The Manifesto of the Money Movement

The Manifesto of the Money Movement

The Manifesto of the Money Movement

Every single day of our children’s lives, they will be put through their paces in terms of money management.

However, because we were never taught these skills in school, the majority of us had to learn them the hard way.

We need to do more to make a difference.

The following are the five primary objectives of the Money Movement:

  1. Every year, implement a practical 4-to-6-week Money Challenge that is both fun and educational.

When literacy rates were declining, the Premier’s Reading Challenge was established to encourage children to read more — and it was a success! As an example, I’m encouraging state governments to support a Money Challenge — not just another requirement in an already overburdened curriculum, but something exciting that schools will participate in because it is both necessary and enjoyable!

New entrepreneurial minds to drive the economy

  1. Demonstrate to primary school students the importance of working, saving, spending, and giving.

When you get children excited, it’s amazing what can happen to them. In the course of a Money Challenge pilot program at a school in Hervey Bay (one of the nation’s most impoverished regions), a six-year-old came up with the idea of using money from their class’s ‘Give’ fund to provide food to the homeless people in their local community. In both their personal lives and the lives of their neighbors, it was a life-changing experience.

  1. Teach high school students how to find work and how to set up their savings accounts.

You recall thinking to yourself as a teenager in class, “How am I going to put this to use in the real world?” After learning at a pilot Money Challenge, I met teenagers who were the first family members to obtain employment and establish savings accounts. Consider what your life would be like if someone had assisted you in completing that task on your first paycheck. That is something I want for every Australian and Zambian child. Let’s put them in a position to succeed.

  1. Make a commitment to your own professional development. Teachers should receive financial education.

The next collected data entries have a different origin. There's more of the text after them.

-- ==== Sys2Proof/Proofs/CommandMoves.lean ====
section
/-! SUPPORT. Each command's run of moves. -/

namespace Sys2Proof.Machine

variable {k : Scope} {s0 s t : State}

/-! ### Slots (Chapter 8) -/

/-- A slot replaced while the due swap stands. -/
theorem move_putSlot (hc : k.closes = false) {x : SlotId} {v : Slot} (h : SlotChange s x v s.tables.swapDue) :
    Move k s0 s (putSlot x v s) := by
  have move : Move k s0 s (changeSlot x v s.tables.swapDue s) := .slot x v _ s hc h
  have same : changeSlot x v s.tables.swapDue s = putSlot x v s := by
    cases x <;> rfl
  exact same ▸ move

/-- A slot that waited for a swap replaced, its due swap dropped (R141). -/
theorem move_dropSwap (hc : k.closes = false) {x : SlotId} {v : Slot} (before : (slotOf s x).state = .pending)
    (after : v.state ≠ .active ∧ v.state ≠ .retiring)
    (count : v.refCount = (slotOf s x).refCount ∨ v.refCount = 0) :
    Move k s0 s (dropSwap x (putSlot x v s)) := by
  have loading : (slotOf s x).state.loading = true := by rw [before]; rfl
  unfold dropSwap
  split
  next due =>
    exact .slot x v none s hc ⟨by simp [before], after, count, fun _ => .inl loading, .inl rfl⟩
  next due =>
    refine move_putSlot hc ⟨by simp [before], after, count, fun _ => .inl loading, .inr (.inr ⟨rfl, ?_⟩)⟩
    intro h
    simp [h] at due

/-- A slot that no swap can be due for, replaced. -/
theorem move_putSlot_of (hc : k.closes = false) {x : SlotId} {v : Slot}
    (before : (slotOf s x).state = .free ∨ (slotOf s x).state = .staging
      ∨ (slotOf s x).state = .copying)
    (after : v.state ≠ .active ∧ v.state ≠ .retiring)
    (count : v.refCount = (slotOf s x).refCount ∨ v.refCount = 0)
    (loading : v.state.loading = true → (slotOf s x).state ≠ .free
      ∨ (slotOf s x.other).state.loading = false) :
    Move k s0 s (putSlot x v s) := by
  refine move_putSlot hc ⟨?_, after, count, fun h => (loading h).imp_left fun h => ?_,
    .inr (.inr ⟨rfl, fun _ => .inl ?_⟩)⟩
  all_goals rcases before with b | b | b <;> simp_all [SlotState.loading]

theorem moves_tableWrite (hc : k.closes = false) (x : SlotId) (table first n : Nat) (bytes : List Byte) (s : State) :
    Moves k s0 s (tableWrite x table first n bytes s) := by
  unfold tableWrite
  split
  · exact .single (move_answerTaken _ s)
  split
  · exact .single (move_answerTaken _ s)
  next accepted =>
    unfold writeTables
    split
    · exact .single (move_answerTaken _ s)
    · have written (tables : Tables) :
          Move k s0 s (putSlot x { slotOf s x with state := .staging, tables := tables } s) := by
        refine move_putSlot_of hc ?_ (by simp) (.inl rfl) fun _ => ?_
        all_goals
          unfold writeRefusal at accepted
          split at accepted <;> simp_all
      exact Moves.answered (.single (written _)) _

theorem moves_tableRead (x : SlotId) (table first n : Nat) (s : State) :
    Moves k s0 s (tableRead x table first n s) := by
  unfold tableRead
  split <;> exact .single (move_answerTaken _ s)

/-- A slot that is Free beside an Active one is not loaded beside (R134). -/
theorem other_not_loading {x y : SlotId} (active : (slotOf s y).state = .active)
    (h : (slotOf s x).state ≠ .active) : (slotOf s x.other).state.loading = false := by
  have : x.other = y := by
    cases x <;> cases y
    case a.a | b.b => exact absurd active h
    case a.b | b.a => rfl
  rw [this, active]
  rfl

theorem moves_copyActive (hc : k.closes = false) (x : SlotId) (s : State) : Moves k s0 s (copyActive x s) := by
  unfold copyActive
  split
  · exact .single (move_answerTaken _ s)
  next accepted =>
    have copying : Move k s0 s (putSlot x { slotOf s x with
        state := .copying, tables := Tables.emptied, effective := none } s) := by
      refine move_putSlot_of hc ?_ (by simp) (.inl rfl) fun _ => ?_
      all_goals
        unfold copyRefusal at accepted
        split at accepted <;> simp_all
      obtain ⟨y, active⟩ := Option.ne_none_iff_exists'.mp (by assumption)
      exact other_not_loading (activeSlot_state active) (by simp_all)
    exact .tail (.single copying) (move_advanceTaken (by simp) _)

Teachers are not in the profession solely for the money: it is a vocation for them. Even so, it’s difficult to stand up in front of a group of year 9 students and speak about the dangers of credit cards (known as kaloba in Zambia) when you’re personally in debt to credit card companies. The bottom line is that in order to raise financially fit children, we must have financially fit teachers.

      5. Ban all financial institutions from our educational institutions.

The equivalent of having Ronald McDonald teach our children about nutrition would be for banks to do the same thing. The financial education of our children is far too important to leave to others. The government financial regulator (ASIC in Australia; think of a financial regulator in Zambia-] is independent of commercial interests and should deliver the program, rather than the private sector.

This is something I sincerely believe, and I’ve been working on it — and piloting it in schools — for several years now. However, it is now necessary to take the next step and convince your state government to support your initiative.

This is something I want every Australian and Zambian child to learn. So, if you agree, I’d appreciate it if you could do me a favor:

Would you be willing to lend your support to this campaign by leaving a comment below:

The following are some of the opinions expressed by the general public regarding children learning financial literacy.

What could be more important than teaching children (who will, in turn, educate their parents) how to manage their financial resources? Indeed, the current curriculum is just as important as it was in the past. And I’m sure they’ll enjoy learning about it even more than any other subject.

A more critical time has never existed for children to learn about money and financial literacy.

According to some experts, education in financial literacy should be the most important subject covered in our educational curriculum. Please, our political leaders, support Scott’s proposal for the ‘Money Movement’ so that our future children will not be forced into poverty. Thanks

What could be more important than teaching children (who will, in turn, educate their parents) how to manage their financial resources? Without a doubt, it is every bit as important as the current curriculum. And I’m sure they’ll enjoy learning about it even more than any other subject.

A more critical time has never existed for children to learn about money and financial literacy.

I must sign this petition because financial literacy is just as critical as learning to read and write.

It is the way our worldview is formed (particularly before the age of nine) that sets the stage for how we behave with money and whether it results in healthy or stressful behaviour.

To me, teaching kids fundamental money skills is essential. There should be no hype, no advertising, just the truth about how we can choose to control money or allow money to control our lives, and that’s what I believe should be taught.

The Barefoot Investor was one of the first financial books I ever read, and I can’t believe how much faster I’m saving now. This would make an excellent educational program for children.

This is the proper financial education that should be provided to all school-aged children.

Yes, children must learn about money management skills to be successful in the future. I wish I had learned about money management skills in school.

No one taught me anything about money management when I was a child, teenager, or student that I am signing this petition. It is the essential lesson currently missing from the curriculum, which must be addressed immediately.

I’m signing because teaching children and adults about money management is fundamental to helping them on a daily basis and in the future: the greater the number of people who prosper, the more financially secure the community.

This is a practical life skill that children require. I wish we had something like this back in the day!!!

Children must learn how to manage their finances responsibly.